The Data Loss Incident: Two Days Vanished

One time, the Supabase connection silently dropped. We didn’t notice for two days. The bots kept trading — they execute directly on OKX, so trades went through fine. But nothing was recorded in the database.

Leo: “Where’s the data from the last two days?”

Rina: “The Supabase connection died. Trades executed because they go directly through OKX, but nothing got saved to the DB.”

Leo: “So we have no idea what happened for two whole days?”

Rina: “We can recover the trade history from OKX’s records. But the indicator snapshots are gone forever.”

The look on Leo’s face was pure developer self-loathing. Twenty years of backend engineering and he forgot to add a connection health check. He didn’t blame me for it either — he knew it was on him.

After that incident, two additions:

  1. Connection health check — Verify DB connection before every write
  2. Local fallback — If DB write fails, dump data to a local file as a temporary backup

These seem trivial. They are trivial. But trivial defensive code stacked up is what makes a system stable. Ten lines of error handling are worth more than one flashy strategy.

Lessons Learned

  1. Without data, strategy is fortune-telling. Trading on “gut feeling” without technical indicators is a coin flip. Fourteen indicators sounds like a lot, but each one covers a blind spot the others miss.

  2. 5-minute candles are a sweet trap. “More trades = more money” is dead wrong. The fee wall is higher than you think. 15-min / 1-hour / 4-hour is plenty.

  3. Store the minimum. To survive on Supabase’s free 500MB, you store what you need and nothing more. Fetch 100 candles, keep 5 — that’s the philosophy.

  4. Rate limits are war. Ignore them and your entire system goes dark. A 0.3-second delay and retry logic aren’t optional — they’re survival.

  5. Denormalization wins sometimes. A 26-column flat table can beat three normalized tables with JOINs. This isn’t a bank. It’s a bot. Optimize for reads, not for academic correctness.
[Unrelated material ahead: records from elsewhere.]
/-- Everything a run over a list can do under the decoder invariant. -/
theorem decodeList_inv {cfg : Config} (bs : List Byte) :
    ∀ {d : Decoder} {c : Stats}, DecoderInv cfg.maxPayload d → StatsInv cfg c →
      ∃ r, decodeList cfg bs d c = .ok r ∧ DecoderInv cfg.maxPayload r.dec ∧ StatsInv cfg r.stats ∧
        r.taken ≤ bs.length ∧ (r.frame = none → r.taken = bs.length) ∧
        (∀ f, r.frame = some f → 0 < r.taken ∧ r.dec.phase = .waitStx ∧
          f.payload.length = f.length.toNat ∧ f.payload.length ≤ cfg.maxPayload) ∧
        (∀ a, cfg.maxPayload ≤ a → r.dec.buf.read a = d.buf.read a) ∧
        c.bytesDropped ≤ r.stats.bytesDropped ∧ c.checksumErrors ≤ r.stats.checksumErrors := by
  induction bs with
  | nil => intro d c hd hc; exact ⟨_, rfl, hd, hc, by simp, by simp, by simp, by simp, by simp⟩
  | cons b bs ih =>
    intro d c hd hc
    obtain ⟨r, d', c', h, hd', hc', hne, hf, hb, hc1, hc2⟩ := decodeCore_inv (b := b) hd hc
    cases r with
    | empty => exact absurd rfl hne
    | frame f =>
      refine ⟨_, decodeList_frame h, hd', hc', by simp, by simp, ?_, hb, hc1, hc2⟩
      intro g hg
      cases hg
      exact ⟨by simp, hf f rfl⟩
    | consumed =>
      obtain ⟨r, h2, hd2, hc2', hle, hnone, hsome, hb2, hc3, hc4⟩ := ih hd' hc'
      refine ⟨r.after 1, by rw [decodeList_consumed h, h2]; rfl, hd2, hc2', ?_, ?_, ?_, ?_, ?_, ?_⟩
      · simp [ListRun.after, hle]
      · intro hn; simp [ListRun.after, hnone hn]
      · intro f hf; simp only [ListRun.after] at hf ⊢
        exact ⟨by omega, (hsome f hf).2⟩
      · intro a ha; simp only [ListRun.after]; rw [hb2 a ha, hb a ha]
      · exact Nat.le_trans hc1 hc3
      · exact Nat.le_trans hc2 hc4

/-- Bytes that complete no frame leave the rest to be decoded from where they led. -/
theorem decodeList_append {cfg : Config} (xs ys : List Byte) :
    ∀ {d : Decoder} {c : Stats} {r : ListRun}, decodeList cfg xs d c = .ok r → r.frame = none →
      r.taken = xs.length ∧
      decodeList cfg (xs ++ ys) d c =
        (decodeList cfg ys r.dec r.stats).map (ListRun.after xs.length) := by
  induction xs with
  | nil =>
    intro d c r h _
    cases h
    refine ⟨rfl, ?_⟩
    simp only [List.nil_append, List.length_nil]
    cases decodeList cfg ys d c <;> simp [Except.map, ListRun.after]
  | cons b bs ih =>
    intro d c r h hn
    simp only [decodeList, List.cons_append] at h ⊢
    cases hc : decodeCore b cfg d c with
    | error f => simp [hc] at h
    | ok p =>
      obtain ⟨res, d', c'⟩ := p
      cases res with
      | frame f => simp only [hc] at h; cases h; simp at hn
      | empty | consumed =>
        simp only [hc] at h
        cases hl : decodeList cfg bs d' c' with
        | error f => simp [hl, Except.map] at h
        | ok r' =>
          simp only [hl, Except.map] at h
          cases h
          obtain ⟨h1, h2⟩ := ih hl hn
          refine ⟨by simp [ListRun.after, h1], ?_⟩
          simp only [h2, map_after_after, List.length_cons, ListRun.after]

/-- A frame completed inside the first bytes does not depend on the bytes behind it. -/
theorem decodeList_append_frame {cfg : Config} (xs ys : List Byte) :
    ∀ {d : Decoder} {c : Stats} {r : ListRun} {f : Frame}, decodeList cfg xs d c = .ok r →
      r.frame = some f → decodeList cfg (xs ++ ys) d c = .ok r := by
  induction xs with
  | nil => intro d c r f h hf; cases h; simp at hf
  | cons b bs ih =>
    intro d c r f h hf
    simp only [decodeList, List.cons_append] at h ⊢
    cases hc : decodeCore b cfg d c with
    | error e => simp [hc] at h
    | ok p =>
      obtain ⟨res, d', c'⟩ := p
      cases res with
      | frame g => simpa [hc] using h
      | empty | consumed =>
        simp only [hc] at h ⊢
        cases hl : decodeList cfg bs d' c' with
        | error e => simp [hl, Except.map] at h
        | ok r' =>
          simp only [hl, Except.map] at h
          cases h
          rw [ih hl hf]; rfl

/-! ### Payload and whole frames -/

/-- The scratch buffer after payload bytes stored from index `i` on. -/
def writeMany : Memory → Nat → List Byte → Memory
  | m, _, [] => m
  | m, i, b :: bs => writeMany (m.write i b) (i + 1) bs

theorem bufBytes_writeMany (bs : List Byte) : ∀ {m : Memory} (i : Nat), m.wf →
    bufBytes (writeMany m i bs) (i + bs.length) = bufBytes m i ++ bs := by
  induction bs with
  | nil => intro m i _; simp [writeMany]
  | cons b bs ih =>
    intro m i h
    rw [writeMany, List.length_cons, show i + (bs.length + 1) = i + 1 + bs.length by omega,
      ih (i + 1) (write_wf h i b), bufBytes_write h]
    simp

/-- The payload phase over all the payload bytes (R137 to R139). -/
theorem decodeList_payload {cfg : Config} {rest : List Byte} (p : List Byte) :
    ∀ {d : Decoder} {c : Stats}, d.phase = .awaitPayload → p ≠ [] →
      d.idx + p.length = d.len.toNat → d.len.toNat ≤ cfg.maxPayload →
      decodeList cfg (p ++ rest) d c =
        (decodeList cfg rest
          { d with
            phase := .awaitCrc
            idx := d.len.toNat
            acc := d.acc ^^^ xorFold p
            buf := writeMany d.buf d.idx p } c).map (ListRun.after p.length) := by
  induction p with
  | nil => intro d c _ h; exact absurd rfl h
  | cons b p ih =>
    intro d c hp _ hl hm
    simp only [List.length_cons] at hl
    rw [List.cons_append, decodeList_consumed (core_awaitPayload hp (by omega))]
    by_cases hpn : p = []
    · subst hpn
      have h1 : d.idx + 1 = d.len.toNat := by simpa using hl
      simp [h1, writeMany]
    · have hpos : 0 < p.length := List.length_pos_iff.2 hpn
      have h1 : ¬ d.idx + 1 = d.len.toNat := by omega
      simp only [h1, if_false]
      rw [ih (d := { d with
            phase := .awaitPayload, idx := d.idx + 1, acc := d.acc ^^^ b,
            buf := d.buf.write d.idx b })
          rfl hpn (by simp only; omega) hm, map_after_after]
      simp [writeMany, BitVec.xor_assoc]

/-- The bytes of a frame after `STX`, up to the `CRC`, from `AWAIT_LEN` (R133 to R139). -/
theorem decodeList_body {cfg : Config} {cmd : Byte} {payload rest : List Byte} {d : Decoder}
    {c : Stats} (hp : d.phase = .awaitLen) (hm : payload.length ≤ cfg.maxPayload)
    (h255 : cfg.maxPayload ≤ 255) :
    decodeList cfg (lenByte payload :: cmd :: (payload ++ rest)) d c =
      (decodeList cfg rest
        { phase := .awaitCrc
          len := lenByte payload
          cmd := cmd
          idx := payload.length
          acc := frameCrc cmd payload
          buf := writeMany d.buf 0 payload } c).map (ListRun.after (payload.length + 2)) := by
  have hl : (lenByte payload).toNat = payload.length := lenByte_toNat (by omega)
  rw [decodeList_consumed (core_awaitLen_valid hp (by omega)),
    decodeList_consumed (core_awaitCmd rfl), map_after_after]
  cases payload with
  | nil =>
    simp [lenByte, frameCrc, writeMany]
  | cons b p =>
    have h0 : 0 < (lenByte (b :: p)).toNat := by rw [hl]; simp
    simp only [h0, if_true]
    rw [decodeList_payload (b :: p) rfl (by simp) (by simp only; omega) (by simp only; omega),
      map_after_after]
    simp [hl, frameCrc, BitVec.xor_assoc]

/-- A whole valid frame, from `WAIT_STX` (R78, R131 to R141): the frame is emitted, `L + 4` bytes are taken and no
counter changes. -/
theorem decodeList_wire {cfg : Config} {cmd : Byte} {payload rest : List Byte} {d : Decoder}
    {c : Stats} (hbuf : d.buf.wf) (hp : d.phase = .waitStx) (hm : payload.length ≤ cfg.maxPayload)
    (h255 : cfg.maxPayload ≤ 255) :
    decodeList cfg (wireBytes cfg cmd payload ++ rest) d c = .ok
      { frame := some { command := cmd, length := lenByte payload, payload := payload }
        taken := payload.length + 4
        dec := { phase := .waitStx, len := lenByte payload, cmd := cmd, idx := payload.length,
                 acc := frameCrc cmd payload, buf := writeMany d.buf 0 payload }
        stats := c } := by
  have hl : (lenByte payload).toNat = payload.length := lenByte_toNat (by omega)
  have hb : bufBytes (writeMany d.buf 0 payload) payload.length = payload := by
    have := bufBytes_writeMany payload 0 hbuf
    simpa [bufBytes] using this
  have hcrc := core_awaitCrc_match (cfg := cfg) (c := c)
    (d := { phase := .awaitCrc, len := lenByte payload, cmd := cmd, idx := payload.length,
            acc := frameCrc cmd payload, buf := writeMany d.buf 0 payload })
    rfl (by simp only; omega)
  simp only [wireBytes, List.cons_append, List.append_assoc, List.nil_append]
  rw [decodeList_consumed (core_waitStx_match hp), decodeList_body rfl hm h255, map_after_after,
    decodeList_frame hcrc]
  simp [Except.map, ListRun.after, hl, hb]
  omega

/-- A frame with a wrong `CRC` (R140): no frame, one checksum error, and the rest is decoded from `WAIT_STX`. -/
theorem decodeList_corrupted {cfg : Config} {cmd wrong : Byte} {payload rest : List Byte}
    {d : Decoder} {c : Stats} (hp : d.phase = .waitStx) (hm : payload.length ≤ cfg.maxPayload)
    (h255 : cfg.maxPayload ≤ 255) (hw : wrong ≠ frameCrc cmd payload) :
    decodeList cfg (cfg.stx :: lenByte payload :: cmd :: (payload ++ wrong :: rest)) d c =
      (decodeList cfg rest
        { phase := .waitStx, len := lenByte payload, cmd := cmd, idx := payload.length,
          acc := frameCrc cmd payload, buf := writeMany d.buf 0 payload }
        { c with checksumErrors := satInc cfg c.checksumErrors }).map
        (ListRun.after (payload.length + 4)) := by
  rw [decodeList_consumed (core_waitStx_match hp), decodeList_body rfl hm h255, map_after_after,
    decodeList_consumed (core_awaitCrc_mismatch rfl hw), map_after_after]
  congr 2; omega

/-! ### The loop -/

/-- `DEC_STEP` with a byte in `rx`. -/
theorem decodeStep_some {s : State} (h : RingInv s.cfg.nRx s.rx) (hne : s.rx.cnt ≠ 0) :
    decodeStep s = (decodeCore (s.rx.mem.read s.rx.rd) s.cfg s.dec s.stats).map fun r =>
      (r.1, { s with rx := advance s.cfg.nRx s.rx 1, dec := r.2.1, stats := r.2.2 }) := by
  have hg := getByte_some (q := .rx) (s := s) hne h.rd_lt
  unfold decodeStep
  rw [hg]
  simp only [decodeByte_eq_core]
  rfl

theorem decodeStep_empty {s : State} (h : s.rx.cnt = 0) : decodeStep s = .ok (.empty, s) := by
  unfold decodeStep
  rw [getByte_empty (q := .rx) h]

/-- Everything `POLL`'s loop does when it is given enough steps (R146, R152). -/
theorem pollLoop_eq (n : Nat) : ∀ s : State, RingInv s.cfg.nRx s.rx → s.rx.cnt < n →
    pollLoop n s = (decodeList s.cfg (rxContent s) s.dec s.stats).map fun r =>
      endHost (.frame r.frame)
        { s with rx := advance s.cfg.nRx s.rx r.taken, dec := r.dec, stats := r.stats } := by
  induction n with
  | zero => intro s _ h; omega
  | succ n ih =>
    intro s hr hn
    by_cases h0 : s.rx.cnt = 0
    · simp only [pollLoop, decodeStep_empty h0, rxContent, content_empty h0, decodeList, Except.map,
        advance_zero hr]
    · have hc : rxContent s =
          s.rx.mem.read s.rx.rd :: content s.cfg.nRx (advance s.cfg.nRx s.rx 1) := content_get hr h0
      simp only [pollLoop, decodeStep_some hr h0, hc, decodeList]
      generalize s.rx.mem.read s.rx.rd = b
      cases hd : decodeCore b s.cfg s.dec s.stats with
      | error f => simp [Except.map]
      | ok p =>
        obtain ⟨res, d, c⟩ := p
        cases res with
        | frame f => simp [Except.map]
        | consumed =>
          have hr' := (hr.advance (k := 1) (by omega)).1
          have hi := ih { s with rx := advance s.cfg.nRx s.rx 1, dec := d, stats := c } hr'
            (by simp [advance]; omega)
          simp only [Except.map] at hi ⊢
          rw [hi]
          simp only [rxContent]
          cases decodeList s.cfg (content s.cfg.nRx (advance s.cfg.nRx s.rx 1)) d c with
          | error f => rfl
          | ok r =>
            simp [ListRun.after, advance_advance, Nat.add_comm]
        | empty =>
          exfalso
          have : ∀ (x : Except Fault (DecResult × Decoder × Stats)),
              decodeCore b s.cfg s.dec s.stats = x → x ≠ .ok (.empty, d, c) := by
            intro x hx hxe
            rw [hxe] at hx
            unfold decodeCore decodeByte at hx
            cases hp : s.dec.phase <;>
              simp only [State.resetWith, State.powerOn, hp, decodeAwaitPayload, decodeAwaitCrc] at hx
            · simp [Except.map] at hx
            · simp [Except.map] at hx
            · simp [Except.map] at hx
            · cases h1 : store s.cfg .decBuf s.dec.buf s.dec.idx b <;>
                simp [h1, Except.map] at hx
            · by_cases h2 : b = s.dec.acc
              · cases h1 : loadRange s.cfg s.dec.buf 0 s.dec.len.toNat <;>
                  simp [h1, h2, Except.map] at hx
              · simp [h2, Except.map] at hx
          exact this _ hd rfl

/-- Everything an uninterrupted `POLL` does. -/
theorem execPoll_whole {s : State} (hr : RingInv s.cfg.nRx s.rx) (ht : turnLimit s.turn = none) :
    exec .poll s = outcome ((decodeList s.cfg (rxContent s) s.dec s.stats).map fun r =>
      { s with
        rx := advance s.cfg.nRx s.rx r.taken
        dec := r.dec
        stats := r.stats
        host := .idle
        resp := { s.resp with host := some (.frame r.frame) } }) := by
  have h1 : pollSteps (beginHost .polling s) = s.rx.cnt + 1 := by simp [pollSteps, ht]
  show outcome (pollLoop (pollSteps (beginHost .polling s)) (beginHost .polling s)) = _
  rw [h1, pollLoop_eq (s.rx.cnt + 1) (beginHost .polling s) hr (Nat.lt_succ_self _)]
  rfl

end Sys2Proof.Machine
end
  6. Indicators are tools, not answers. Computing 14 indicators doesn’t automatically produce a good strategy. Which combinations you use and how you combine them — that’s the real problem. And we’re about to learn that the hard way.

Leo: “The data pipeline is the most boring part, but it might be the most important.”

Rina: “Exactly. It’s like foundation work. You can’t see it, but without it the building collapses.”

The data pipeline isn’t glamorous. It doesn’t produce win rates like a strategy does, and it doesn’t put money in your account like the execution engine does. But without it, nothing works. It’s OWL’s eyes and ears. Getting this right is what made every strategy that came after possible.